There are three basic types of check records, describing different tests to be done on the degarbled and zero'd virus image now in the buffer:

  • CODE records describe areas of virus code. The numbers given are the start and end offsets of the area, and the expected CRC value of the data there. VERV uses a 31-bit CRC, with a custom polynomial. This is not strongly resistant to intentional reverse engineering; a more difficult-to-invert algorithm may be desirable later on. If any CODE areas are found to be different than expected, VERV will report that this is not the usual strain of the virus.
  • CONST records describe constant areas that should not change, and whose values effect the actual running of the virus. CONST areas are currently treated exactly like CODE areas.
  • TEXT records describe areas of the virus that are not expected to change, but do not significantly effect the operation of the virus. If a sample differs from the given description only in one or more TEXT areas, VERV will report a ``text variant'' of the virus. This is useful for message areas within a virus that are not actually used, or that are simply displayed to the user. These areas can be interesting in tracking how the virus is spreading, by correlating incidents that involve the same ``text variant'', but they do not effect cleanup or prevention.

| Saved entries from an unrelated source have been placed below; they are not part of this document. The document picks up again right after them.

/-- A proof (R507 steps 3 and 4). The Grotto is woken for the verification; a wake the Allotment refuses ends it with
0402h (R453). -/
def State.prove (s : State) (w : Requester) (sig : List Byte) : State :=
  if s.badSession w then s.refuseSession w 6 0 0x0201
  else
    match s.session? w with
    | none => s.refuseSession w 6 0 0x0201
    | some x =>
      let g := s.accessDom Dn.grt
      if g.1 ≠ 0 then g.2.refuseSession w 6 x.keySlot 0x0402
      else
        let s := g.2
        let code := s.proofStatus x sig
        if code ≠ 0 then s.refuseSession w 6 x.keySlot code
        else
          let up := fun (y : Session) =>
            if y.id = x.id then { y with proved := true, role := y.requested, last := s.clk.sfn } else y
          let s := s.setAop (fun a => { a with sessions := a.sessions.map up })
          let s := s.log 0x1001 (d32 x.id ++ d8 x.requested ++ d8 w.transport ++ d8 x.keySlot)
          s.sendResponse w (aopMsg 6 0 w.session w.sequence 0 [])

/-- PROOF (R507): Type 07h arrives with its 1,280-octet signature. -/
def execProof (w : Requester) (sig : List Byte) (s : State) : Host.Outcome State Fault Refusal := .next (s.prove w sig)

/-- A close (R509, R587): answered by Type 02h. -/
def State.closeBy (s : State) (w : Requester) : State :=
  if s.badSession w || w.session == 0 then s.refuseSession w 2 0 0x0201
  else (s.closeSession w.session 0).sendTo w (aopMsg 2 0 w.session w.sequence 0 [])

/-- CLOSE (R509): Type 08h arrives. -/
def execClose (w : Requester) (s : State) : Host.Outcome State Fault Refusal := .next (s.closeBy w)

/-- SESSION_IDLE (R509): `SessionIdle` has passed with no message. -/
def execSessionIdle (id : BitVec 32) (s : State) : Host.Outcome State Fault Refusal :=
  .next (match s.aop.sessions.find? (fun x => x.id == id.toNat) with
    | none => s
    | some x => if x.last + s.u Obj.sessionIdle * sfPerSecond ≤ s.clk.sfn then s.closeSession x.id 1 else s)

/-- UNPROVED_SESSION_DISCARD (R507): 10 s have passed without a proof. The spec gives the discard no status for its
1002h; the field is free (log entry 1). -/
def execUnprovedSessionDiscard (id : BitVec 32) (s : State) : Host.Outcome State Fault Refusal :=
  .next (match s.aop.sessions.find? (fun x => x.id == id.toNat) with
    | none => s
    | some x =>
      if !x.proved ∧ x.opened + 10 * sfPerSecond ≤ s.clk.sfn then
        let r := (s.endSession x.id).fresh 16
        r.2.log 0x1002 (d8 x.transport ++ d8 x.keySlot ++ d16 r.1)
      else s)

/-- What a write of `SessionClose` does (R509): 0301h for a session that is not open. -/
def State.sessionCloseEffect (s : State) (id : Nat) : Res × State :=
  if s.aop.sessions.any (fun x => x.id == id) then ({}, s.closeSession id 5) else ({ code := 0x0301 }, s)

/-- SESSION_CLOSE (R509). -/
def execSessionClose (w : Requester) (v : Int) (s : State) : Host.Outcome State Fault Refusal :=
  .next (s.hostWrite w 2 Obj.sessionClose 0 (.num v) (fun x s => s.sessionCloseEffect x.nat))

/-- A changed `AopPort` closes every session (R509). -/
def State.portChange (s : State) (old : Nat) : State := if s.u Obj.aopPort = old then s else s.closeAll 2

/-- AOP_PORT_WRITE (R509): the sessions close after the response is sent. -/
def execAopPortWrite (w : Requester) (v : Int) (s : State) : Host.Outcome State Fault Refusal :=
  .next ((s.hostWrite w 2 Obj.aopPort 0 (.num v) (storeEffect Obj.aopPort 0)).portChange (s.u Obj.aopPort))

/-! ## Reads and describes (R502, R503, R505) -/

/-- Largest message of a transport (R496). -/
def transportLimit (t : Nat) : Nat := if t ≤ 1 then 65527 else 4096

Normally, VERV performs its CRC calculation on each area within the virus, and compares the results to the expected values. A command-line switch (described in more detail below) can be used to tell VERV to read a standard copy of the virus from another file instead, and do byte-by-byte comparison between the two. This is more reliable, but of course it requires having a sample of the usual strain of the virus present to verify against.

Another example, illustrating the use of special C routines, is the block for the 1701 virus:

VIRUS 1701
NAME the 1701 virus
LOAD E9-COM -1 06A5
DEGARBLE 1
CODE  0001 0026 19989c7e        ; Degarble, MOV, jmp-in
CODE  0076 06A4 c03a91c5        ; Main code

Here, the ``DEGARBLE 1'' record causes VERV to invoke an internal routine to degarble the data in the buffer, using the 1701's own algorithm. It would be possible to enhance the virus-description language enough that the 1701's degarbling algorithm could be expressed in it directly. This would complicate the language considerably, though, and would somewhat lessen the advantage that a special high-level language has over native C code; so far, we have decided against such enhancements.